### What to do
For the entries below, the expected answer is the line with "some ys, flags", the line with "def piecesFor (t", and every line between them, exactly as written, and nothing more.

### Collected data
-- ==== Sys2Proof/Machine/Collective.lean ====
section
/-! DEFINITION. Collective entries (spec/11 R327-R329): what a member computes, the packets that it sends, and how it ends. What
the other members send is free (log entry 21). -/

namespace Sys2Proof.Machine
open Sys2Proof

/-! ## The record (R327) -/

def cSptr (r : XRec) : Word := vget r 0
def cDptr (r : XRec) : Word := vget r 1
def cCount (r : XRec) : Nat := fld (vget r 2) 0 32
def cOp (r : XRec) : Nat := fld (vget r 2) 32 4
def cQfmt (r : XRec) : Nat := fld (vget r 2) 40 5
def cQrm (r : XRec) : Nat := fld (vget r 2) 45 3
def cQsat (r : XRec) : Bool := bitAt (vget r 2) 48
def cGroup (r : XRec) : Word := vget r 3
def cTag (r : XRec) : BitVec 32 := fldv (vget r 4) 0 32
def cWptr (r : XRec) : Word := vget r 5

/-- Another collective entry of the package with the same tag is unfinished. -/
def State.tagInUse (s : State) (tag : BitVec 32) : Bool :=
  ((s.allCores.map (·.colq)).flatten).any fun e =>
    match e.body with
    | .coll r => cTag r == tag
    | _ => false

/-- The rejections of colpost found at issue (R327). -/
def colBad (s : State) (r : XRec) : Bool :=
  let w (p : Word) : Bool := decide (fld p 60 4 ≤ 2)
  fld (vget r 2) 36 4 ≠ 0 || fld (vget r 2) 49 15 ≠ 0 || fld (vget r 4) 32 32 ≠ 0 ||
  cCount r == 0 || 4 < cOp r || !([0x00, 0x02, 0x0C, 0x0D, 0x10, 0x11].contains (cQfmt r)) || 3 < cQrm r ||
  !w (cSptr r) || !w (cDptr r) || fld (cGroup r) 60 4 ≠ 1 || s.tagInUse (cTag r)

/-- Elements whose bytes are known to be touched before the group table is read (log entry 21). -/
def colElems (r : XRec) (part : Nat) : Nat := if cOp r = part then min 1 (cCount r) else cCount r

/-- colpost (R327). -/
def execColpost (f : XE) (s : State) : Host.Outcome State Fault Refusal :=
  issueAs (.xe 0xDB f) (chkColpost f) none (whenSlot f.pred f.sense do
    leaseHarv
    let g ← rGroup f.a 6
    let r : XRec := Vector.ofFn fun i => g.getD i.val 0
    footprint engRD (cSptr r) (4 * colElems r 2)
    footprint engWR (cDptr r) (4 * colElems r 1)
    footprint engRD (cGroup r) 8
    let t ← Eff.gets fun s => if cWptr r = 0 then none else s.wakeCheck (cWptr r)
    match t with
    | some t => Eff.trap t
    | none => pure ()
    let bad ← Eff.gets fun s => colBad s r
    if bad then rejectPost .col f.d
    else acceptPost .col .col f.d (semField f.swe f.sw) (semField f.sse f.ss) (.coll r)) s

/-- colwait (R301). -/
def execColwait (f : XE) (s : State) : Host.Outcome State Fault Refusal :=
  issueAs (.xe 0xDC f) (chkColwait f) none (whenSlot f.pred f.sense (ticketWait .col f.d f.a)) s
/-- colstat (R301). -/
def execColstat (f : XE) (s : State) : Host.Outcome State Fault Refusal :=
  issueAs (.xe 0xDD f) (chkColstat f) none (whenSlot f.pred f.sense (ticketStat .col f.d f.a)) s

/-! ## The group (R327) -/

/-- Fields of a group table held by an entry. -/
def grpN (t : List Byte) : Nat := leNat (t.take 2)
def grpRoot (t : List Byte) : Nat := leNat ((t.drop 2).take 2)
def grpSelf (t : List Byte) : Nat := leNat ((t.drop 4).take 2)
def grpMember (t : List Byte) (i : Nat) : Nat := leNat ((t.drop (8 + 2 * i)).take 2)
/-- The rules of the group table. -/
def grpOk (t : List Byte) (pkg : Nat) : Bool :=
  leNat ((t.drop 6).take 2) == 0 && decide (2 ≤ grpN t) && decide (grpN t ≤ 4096) && decide (grpRoot t < grpN t) &&
  decide (grpSelf t < grpN t) && grpMember t (grpSelf t) == pkg &&
  (upTo (grpN t)).all fun i => grpMember t i < 4096

/-! ## Segments (R328) -/

/-- S: elements of a segment. -/
def segSize (r : XRec) (n : Nat) : Nat :=
  let b := if isBlock (cQfmt r) then 32 else 1
  ceilDiv (cCount r) (n * b) * b
/-- Reduce and broadcast have one segment. -/
def oneSeg (r : XRec) : Bool := cOp r == 3 || cOp r == 4
/-- First element and length of a segment. -/
def segOf (r : XRec) (n g : Nat) : Nat × Nat :=
  if oneSeg r then (0, cCount r)
  else
    let lo := g * segSize r n
    (lo, min ((g + 1) * segSize r n) (cCount r) - lo)

/-- What a member makes of values to be sent: the bytes of q(x), d(q(x)) as FP32 elements, and the flags of the conversions. -/
structure Wire where
  bytes : List Byte
  elems : List (BitVec 32)
  flags : BitVec 7
/-- q(x): values into the wire format, the last block filled up with zeros; FP32 passes unchanged. -/
def wireOf (r : XRec) (xs : List (BitVec 32)) : Wire :=
  if cQfmt r = 0 then { bytes := (xs.map toBytes).flatten, elems := xs, flags := 0 }
  else
    let pad := if isBlock (cQfmt r) then ceilDiv xs.length 32 * 32 - xs.length else 0
    let (bs, f) := encUnits (cQfmt r) (cQrm r) (cQsat r) ((xs ++ List.replicate pad 0).map fun (x : BitVec 32) => fp32.dec x.toNat) []
    let (ys, g) := decUnits (cQfmt r) 0 bs
    { bytes := bs, elems := (ys.take xs.length).map fun y => BitVec.ofNat 32 (convert fp32 0 0 false y).1, flags := f ||| g }

/-- FP32 elements from bytes. -/
def wordsOf (bs : List Byte) : List (BitVec 32) := (upTo (bs.length / 4)).map fun k => ofBytes 32 ((bs.drop (4 * k)).take 4)

/-- Bytes of n elements in the wire format that arrive from another member: free (log entry 21). -/
def State.wireBytes (s : State) (r : XRec) (n : Nat) : List Byte × State :=
  s.freeBytes (ceilDiv n (storageUnit (cQfmt r)).1 * (storageUnit (cQfmt r)).2)
/-- Values that arrive from another member: what the bytes decode to. -/
def State.received (s : State) (r : XRec) (n : Nat) : List Ext × BitVec 7 × State :=
  let (bs, s) := s.wireBytes r n
  let (ys, f) := decUnits (cQfmt r) 0 bs
  (ys.take n, f, s)

/-- a := round(d(received) + x, FP32, RNE), element by element. -/
def addReceived (ys : List Ext) (xs : List (BitVec 32)) : List (BitVec 32) × BitVec 7 :=
  let l := (ys.zip xs).map fun p => deliver fp32 0 0 false (Ext.sum false [p.1, fp32.dec p.2.toNat])
  (l.map fun x => BitVec.ofNat 32 x.1, l.foldl (fun f x => f ||| x.2) 0)

/-- d(y) as FP32 elements. -/
def asFp32 (ys : List Ext) : List (BitVec 32) := ys.map fun y => BitVec.ofNat 32 (convert fp32 0 0 false y).1
/-- A result that another member sends: under FP32 its bits as they are, so that every member writes the same (R328). -/
def State.result (s : State) (r : XRec) (n : Nat) : List (BitVec 32) × BitVec 7 × State :=
  if cQfmt r = 0 then
    let (bs, s) := s.wireBytes r n
    (wordsOf bs, 0, s)
  else
    let (ys, f, s) := s.received r n
    (asFp32 ys, f, s)

/-- A member's part in a segment: what it writes, if anything, what it sends to which members, and the flags of its roundings. -/
structure Part1 where
  out : Option (List (BitVec 32)) := none
  sends : List (Nat × List Byte) := []
  flags : BitVec 7 := 0
/-- The members but this one. -/
def otherMembers (t : List Byte) : List Nat := (upTo (grpN t)).filter fun k => k ≠ grpSelf t
/-- What a member does with a value that ends its chain, or that it spreads: d(q(a)) is written, q(a) goes to every other. -/
def spreadPart (r : XRec) (t : List Byte) (xs : List (BitVec 32)) (f : BitVec 7) : Part1 :=
  let w := wireOf r xs
  { out := some w.elems, sends := (otherMembers t).map fun k => (k, w.bytes), flags := f ||| w.flags }
/-- This member's part in segment g (R328). `pos` is its place in the chain: the first member sends q(x) to the next, a later one
q(a), unless it ends the chain. -/
def segPart (r : XRec) (t : List Byte) (g : Nat) (xs : List (BitVec 32)) (len : Nat) (s : State) : Part1 × State :=
  let n := grpN t
  let self := grpSelf t
  let fromFabric (p : Part1) (s : State) : Part1 × State :=
    let (ys, f, s) := s.result r len
    ({ p with out := some ys, flags := p.flags ||| f }, s)
  if cOp r = 2 ∨ cOp r = 3 then
    if (if cOp r = 3 then grpRoot t else g) = self then (spreadPart r t xs 0, s) else fromFabric {} s
  else
    let last := if cOp r = 4 then grpRoot t else g
    let pos := (self + n - last - 1) % n
    let (as, f, s) :=
      if pos = 0 then (xs, (0 : BitVec 7), s)
      else
        let (ys, f, s) := s.received r len
        let (as, f1) := addReceived ys xs
        (as, f ||| f1, s)
    if self = last then (if cOp r = 0 then spreadPart r t as f else { out := some as, flags := f }, s)
    else
      let w := wireOf r as
      let p : Part1 := { sends := [((self + 1) % n, w.bytes)], flags := f ||| w.flags }
      if cOp r = 0 then fromFabric p s else (p, s)
/-- The member receives something in its part of a segment. -/
def segHears (r : XRec) (t : List Byte) (g : Nat) : Bool :=
  if cOp r = 2 ∨ cOp r = 3 then (if cOp r = 3 then grpRoot t else g) ≠ grpSelf t
  else cOp r == 0 || (grpSelf t + grpN t - (if cOp r = 4 then grpRoot t else g) - 1) % grpN t ≠ 0

/-- The member reads its contribution to a segment. -/
def segReads (r : XRec) (t : List Byte) (g : Nat) : Bool :=
  if cOp r = 2 then g == grpSelf t else if cOp r = 3 then grpRoot t == grpSelf t else true

/-- Where a segment's result goes: the element position at DPTR. -/
def segPlace (r : XRec) (n g : Nat) : Nat := if cOp r = 1 then 0 else (segOf r n g).1

/-- A segment that has not been dealt with, whichever arrives next. -/
def nextSeg (n : Nat) (done : List Nat) (s : State) : Option (Nat × State) :=
  let left := (upTo n).filter fun g => !done.contains g
  let (k, s) := s.freeNat
  match left[k % left.length]? with
  | some g => some (g, s)
  | none => none

/-! ## Packets (R328, R329, R453) -/

/-- The packets of what a member sends: pieces of at most 256 bytes, in order, to the packages of the members. -/
def piecesFor (t : List Byte) (sends : List (Nat × List Byte)) : List (BitVec 12 × List Byte) :=
  (sends.map fun x => (cutAt 256 0 x.2.length).map fun g =>
    ((BitVec.ofNat 12 (grpMember t x.1) : BitVec 12), (x.2.drop g.1).take g.2.2)).flatten
/-- The first packet that waits leaves, when it finds room; without an up port to its package the entry ends with code 0x06
(R435). -/
def collSend (e : EngEnt) (tag : BitVec 32) (p : BitVec 12 × List Byte) (s : State) : EngRes :=
  if !s.netRoom s.ctx.sender 256 then .more e s
  else match s.sendPacket s.ctx.sender p.1 (some (Config.peerSocket p.1 (tag.setWidth 64))) vcColl p.2 with
    | (none, s) => .done e 6 0 s
    | (some k, s) => .more { e with outq := e.outq.tail, pkts := e.pkts ++ [k] } s
/-- A member's first packet tells of other parameters: an abort goes to every member, and the entry ends with code 0x09 (R329,
R454). -/
def collDiffers (e : EngEnt) (r : XRec) (s : State) : EngRes :=
  let tell := (otherMembers e.out).map fun k =>
    ({ dst := BitVec.ofNat 12 (grpMember e.out k), dom := s.domOf, job := s.ctx.bnd.job, body := .abort (cTag r) } : FabMsg)
  .done e 9 0 (({ s with fabout := s.fabout ++ tell } : State).pktbad s.ctx (engInfo 0x0E .col e.tk) none 0)

/-- The wake write at the end of an entry waits for room in PEND when it leaves the package (R140). -/
def State.wakeFits (s : State) (ptr : Word) : Bool :=
  fld ptr 48 12 == 0xFFF || fld ptr 48 12 == s.pkg.pkgno.toNat || decide (s.ctx.pend.toNat + 8 ≤ 2 ^ 40 - 1)
/-- One step of a collective entry: its group table is read and checked; then one segment after another as they arrive
(`bads` holds those dealt with), each packet that a segment sends in a step of its own; then the wake write (R327, R328). An entry
that ends early makes no wake write (log entry 49). -/
def collRun (e : EngEnt) (s : State) : EngRes :=
  match e.body with
  | .coll r =>
    match e.outq with
    | p :: _ => collSend e (cTag r) p s
    | [] =>
    if e.prog = 0 then
      (engRead engRD .same { ptr := cGroup r, n := 8, lane := 0xFF } s).step e fun h s =>
        let n := min (grpN h.1) 4096
        (engRead engRD .same { ptr := cGroup r, n := 8 + 2 * n, lane := 0xFF } s).step e fun x s =>
          if grpOk x.1 s.pkg.pkgno.toNat then .more { e with out := x.1, prog := 1 } s
          else .done e 4 0 (s.pktbad s.ctx (engInfo 0x0A .col e.tk) none 0)
    else
      let t := e.out
      let n := grpN t
      let done := e.bads
      match nextSeg (if oneSeg r then 1 else n) done s with
      | none =>
        let e := { e with bads := [] }
        if cWptr r = 0 then .done e 0 0 s
        else if !s.wakeFits (cWptr r) then .more { e with bads := done } s
        else
          let (e, s) := s.postFlags e
          .done e 0 0 (s.wakeWrite s.domOf s.ctx.bnd.job (some s.ctx) (cWptr r) e.tk)
      | some (g, s) =>
        let (differs, s) := s.freeBool
        if segHears r t g && differs then collDiffers e r s
        else
        let (lo, len) := segOf r n g
        let src := cSptr r + BitVec.ofNat 64 (4 * (if cOp r = 2 then 0 else lo))
        (engRead engRD .same { ptr := src, n := if segReads r t g then 4 * len else 0, lane := 0xFF } s).step e
          fun x s =>
            let (p, s) := segPart r t g (wordsOf x.1) len s
            let e' := { e with bads := e.bads ++ [g], flags := e.flags ||| p.flags, prog := e.prog + 1, outq := piecesFor t p.sends }
            match p.out with
            | none => .more e' s
            | some ys =>
              let bs := (ys.map toBytes).flatten
              let ptr := cDptr r + BitVec.ofNat 64 (4 * segPlace r n g)
              (engWrite .col e.tk engWR .same { ptr := ptr, n := bs.length, lane := 0xFF } bs
                (bs.map fun _ => x.2.any id) s).step e fun _ s =>
                  .more (if x.2.any id then e'.notePois 0xFF 0 0 ptr else e') s
  | _ => .done e 0 0 s
def collEngine : Engine where
  mine b := match b with
    | .coll _ => true
    | _ => false
  step := collRun
/-- COLLECTIVE_ENTRY (R328): the entry at the head of the collective queue of the core in focus makes one step. -/
def execCollectiveEntry (s : State) : Host.Outcome State Fault Refusal := .next (s.runHead .col collEngine)

/-! ## Early ends (R329) -/

/-- An entry anywhere in the collective queue of the core in focus will end with a code: it leaves the queue at once,
with its ticket finished. -/
def State.endColl (s : State) (e : EngEnt) (code : BitVec 8) : State :=
  let s := s.focus e.own
  if s.ctx.id ≠ e.own then s
  else
    let s := if code = 9 then s.pktbad s.ctx (engInfo 0x0E .col e.tk) none 0 else s
    let rest := s.core.colq.filter fun x => x.num ≠ e.num
    (s.setEqueue .col (e :: rest)).retire .col { e with bads := [], outq := [] } code [] 0

/-- The collective entries of the package that a test selects end with a code. -/
def State.endColls (s : State) (sel : EngEnt → XRec → Bool) (code : BitVec 8) : State :=
  let es := ((s.allCores.map (·.colq)).flatten).filter fun e =>
    match e.body with
    | .coll r => sel e r
    | _ => false
  es.foldl (fun s e => s.endColl e code) s

/-- COLLECTIVE_ABORT_RECEIVED (R329): the entry with the tag, its parameters found to differ or aborted by another
member, ends with code 0x09. -/
def execCollectiveAbortReceived (tag : BitVec 32) (s : State) : Host.Outcome State Fault Refusal :=
  .next (s.endColls (fun _ r => cTag r == tag) 9)

end Sys2Proof.Machine
end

### Worked solution
    ({ p with out := some ys, flags := p.flags ||| f }, s)
  if cOp r = 2 ∨ cOp r = 3 then
    if (if cOp r = 3 then grpRoot t else g) = self then (spreadPart r t xs 0, s) else fromFabric {} s
  else
    let last := if cOp r = 4 then grpRoot t else g
    let pos := (self + n - last - 1) % n
    let (as, f, s) :=
      if pos = 0 then (xs, (0 : BitVec 7), s)
      else
        let (ys, f, s) := s.received r len
        let (as, f1) := addReceived ys xs
        (as, f ||| f1, s)
    if self = last then (if cOp r = 0 then spreadPart r t as f else { out := some as, flags := f }, s)
    else
      let w := wireOf r as
      let p : Part1 := { sends := [((self + 1) % n, w.bytes)], flags := f ||| w.flags }
      if cOp r = 0 then fromFabric p s else (p, s)
/-- The member receives something in its part of a segment. -/
def segHears (r : XRec) (t : List Byte) (g : Nat) : Bool :=
  if cOp r = 2 ∨ cOp r = 3 then (if cOp r = 3 then grpRoot t else g) ≠ grpSelf t
  else cOp r == 0 || (grpSelf t + grpN t - (if cOp r = 4 then grpRoot t else g) - 1) % grpN t ≠ 0

/-- The member reads its contribution to a segment. -/
def segReads (r : XRec) (t : List Byte) (g : Nat) : Bool :=
  if cOp r = 2 then g == grpSelf t else if cOp r = 3 then grpRoot t == grpSelf t else true

/-- Where a segment's result goes: the element position at DPTR. -/
def segPlace (r : XRec) (n g : Nat) : Nat := if cOp r = 1 then 0 else (segOf r n g).1

/-- A segment that has not been dealt with, whichever arrives next. -/
def nextSeg (n : Nat) (done : List Nat) (s : State) : Option (Nat × State) :=
  let left := (upTo n).filter fun g => !done.contains g
  let (k, s) := s.freeNat
  match left[k % left.length]? with
  | some g => some (g, s)
  | none => none

/-! ## Packets (R328, R329, R453) -/

/-- The packets of what a member sends: pieces of at most 256 bytes, in order, to the packages of the members. -/
def piecesFor (t : List Byte) (sends : List (Nat × List Byte)) : List (BitVec 12 × List Byte) :=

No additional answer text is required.